Monday morning in the west, we awoke to the good news that the Supreme Court actually sided with Hobby Lobby and Conestoga Wood!! These companies and other companies that can show “closely held” religious beliefs can opt out of the HHS contraceptive mandate. A win for religious freedom—yes! A sweeping win for religious freedom—no.
The justices limited their ruling to laws made by the federal government. If a state makes a law that limits the religious freedom of business owners, this ruling will not apply. The Supreme Court could have ruled that every American citizen could run their own companies according their consciences. As Matt Walsh put it:
“This ruling is a limited victory for freedom and sanity, but it doesn’t go nearly far enough. The justices could have issued a sweeping decision fortifying every person’s right to run their lives and their companies according to the dictates of their conscience, rather than the dictates of an authoritarian government bureaucracy. Instead, they focused the issue down to the specifics of Hobby Lobby’s particular situation, meaning that other companies, businesses, and corporations will still be subject to Orwellian speech infringements.”
And of course, if anyone is still under the belief that Judges aren’t partisan, here is another 5 to 4 ruling along party lines. As is often the norm, more conservative Justices Samuel Alito, Clarence Thomas, Antonin Scalia, and chief Justice John Roberts joined by the most independent Justice Anthony Kennedy ruled in favor of Hobby Lobby and the more liberal justices Sonia Sotomayor, Stephen Breyer, Elena Kagan, and Ruth Ginsburg ruled against Hobby Lobby.
As a conservative, I am quite happy about this ruling and hope and pray that none of the conservative justices retire until after 2016. There is always hope for the future right?
Some in the media will accuse the men who ruled in favor of religious freedom as furthering the war on women and taking away women’s reproductive rights. That is just silliness.

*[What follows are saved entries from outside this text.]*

-- ==== Sys2Proof/Syntax.lean ====
section
/-! DEFINITION. The commands of the block: one constructor for each row of the command table.
A docstring gives the row's mnemonic, its rule and the row's own summary. -/

namespace Sys2Proof
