/-- R44: the formats that follow IEEE 754 overflow for a value of OVFM. -/
def fmtIeee (f : Fmt) (ovfm : Bool) : Bool :=
  match f with
  | .binary32 | .binary16 | .bfloat16 => true
  | .e5m2 => ovfm
  | _ => false

/-- Conversion conditions, with the bit places of Table 4-11: INX 0, SAT 1, OVF 2, NAN 3, INF 4, DFL 5. -/
def cINX : Word32 := 1
def cSAT : Word32 := 2
def cOVF : Word32 := 4
def cNAN : Word32 := 8
def cINF : Word32 := 16
def cDFL : Word32 := 32

/-- A condition where b holds, else none. -/
def cIf (b : Bool) (c : Word32) : Word32 := if b then c else 0

/-! Exact values -/

/-- ± n × 2^e. -/
def vPow (neg : Bool) (n : Nat) (e : Int) : Val :=
  if 0 ≤ e then .fin neg (n * 2 ^ e.toNat) 1 else .fin neg n (2 ^ (-e).toNat)

/-- An integer as a value (zero is +0). -/
def vInt (i : Int) : Val := .fin (i < 0) i.natAbs 1

/-- A value times 2^e. -/
def vScale (v : Val) (e : Int) : Val :=
  match v with
  | .fin s n d => if 0 ≤ e then .fin s (n * 2 ^ e.toNat) d else .fin s n (d * 2 ^ (-e).toNat)
  | v => v

def vNeg (v : Val) : Val :=
  match v with
  | .nan => .nan
  | .inf s => .inf (!s)
  | .fin s n d => .fin (!s) n d

def vAbs (v : Val) : Val :=
  match v with
  | .nan => .nan
  | .inf _ => .inf false
  | .fin _ n d => .fin false n d

def vIsNan (v : Val) : Bool := v == .nan

def vIsInf (v : Val) : Bool :=
  match v with
  | .inf _ => true
  | _ => false

def vIsZero (v : Val) : Bool :=
  match v with
  | .fin _ n _ => n == 0
  | _ => false

/-- The signed numerator of a finite value. -/
def vNum (v : Val) : Int :=
  match v with
  | .fin s n _ => if s then -(n : Int) else n
  | _ => 0

def vDen (v : Val) : Nat :=
  match v with
  | .fin _ _ d => d
  | _ => 1

/-- A signed fraction as a value; a zero takes the sign given. -/
def vFrac (zneg : Bool) (num : Int) (den : Nat) : Val :=
  .fin (if num = 0 then zneg else num < 0) num.natAbs den

/-- Whether |a| < |b| for finite or infinite values (NaN below nothing). -/
def vAbsLt (a b : Val) : Bool :=
  match a, b with
  | .fin _ n d, .fin _ m e => n * e < m * d
  | .fin _ _ _, .inf _ => true
  | _, _ => false

/-- Whether a < b in value (false where either is NaN; −0 equals +0). -/
def vLt (a b : Val) : Bool :=
  match a, b with
  | .fin _ _ _, .fin _ _ _ => vNum a * (vDen b : Int) < vNum b * (vDen a : Int)
  | .fin _ _ _, .inf s => !s
  | .inf s, .fin _ _ _ => s
  | .inf s, .inf t => s && !t
  | _, _ => false

/-- Whether a = b in value (false where either is NaN). -/
def vEq (a b : Val) : Bool :=
  match a, b with
  | .fin _ _ _, .fin _ _ _ => vNum a * (vDen b : Int) == vNum b * (vDen a : Int)
  | .inf s, .inf t => s == t
  | _, _ => false

/-! Codes to values -/

/-- The magnitude of a floating code without its sign: mantissa and power of two (R27 to R31). -/
def codeMag (mb bias c : Nat) : Nat × Int :=
  let e := c >>> mb
  let m := c % 2 ^ mb
  if e = 0 then (m, 1 - (bias : Int) - mb) else (2 ^ mb + m, (e : Int) - bias - mb)

/-- The value of an element's code (R27 to R31). -/
def decodeCode (f : Fmt) (c : Nat) : Val :=
  match fmtFloat f with
  | some (eb, mb, bias) =>
    let w := 1 + eb + mb
    let neg := c.testBit (w - 1)
    let mag := c % 2 ^ (w - 1)
    if mag ≤ fmtMaxCode f then
      let (m, e) := codeMag mb bias mag
      vPow neg m e
    else
      match f with
      | .e4m3 => .nan
      | _ => if mag % 2 ^ mb = 0 then .inf neg else .nan
  | none =>
    match f with
    | .int8 => vInt (signed 8 c)
    | .int4 => vInt (signed 4 c)
    | .int2 => vInt (signed 2 c)
    | .t2 => if c % 4 = 1 then vInt 1 else if c % 4 = 3 then vInt (-1) else vInt 0
    | .e8m0 => if c % 256 = 255 then .nan else vPow false 1 ((c % 256 : Nat) - 127)
    | _ => .nan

Unlike Justice Ginsburg, who in her dissent lamented: “The ability of women to participate equally in the economic and social life of the Nation has been facilitated by their ability to control their reproductive lives.” Women need not be concerned with how well they can participate in the economic and social life of this nation. This ruling in no way limits women’s ability to get birth control. Women are still free to purchase any birth control they want. They are still free to apply for work with whatever employer provides the sort of health insurance they want. Women are still free, and now business owners are free from burdensome federal laws that keep them from acting according to their consciences.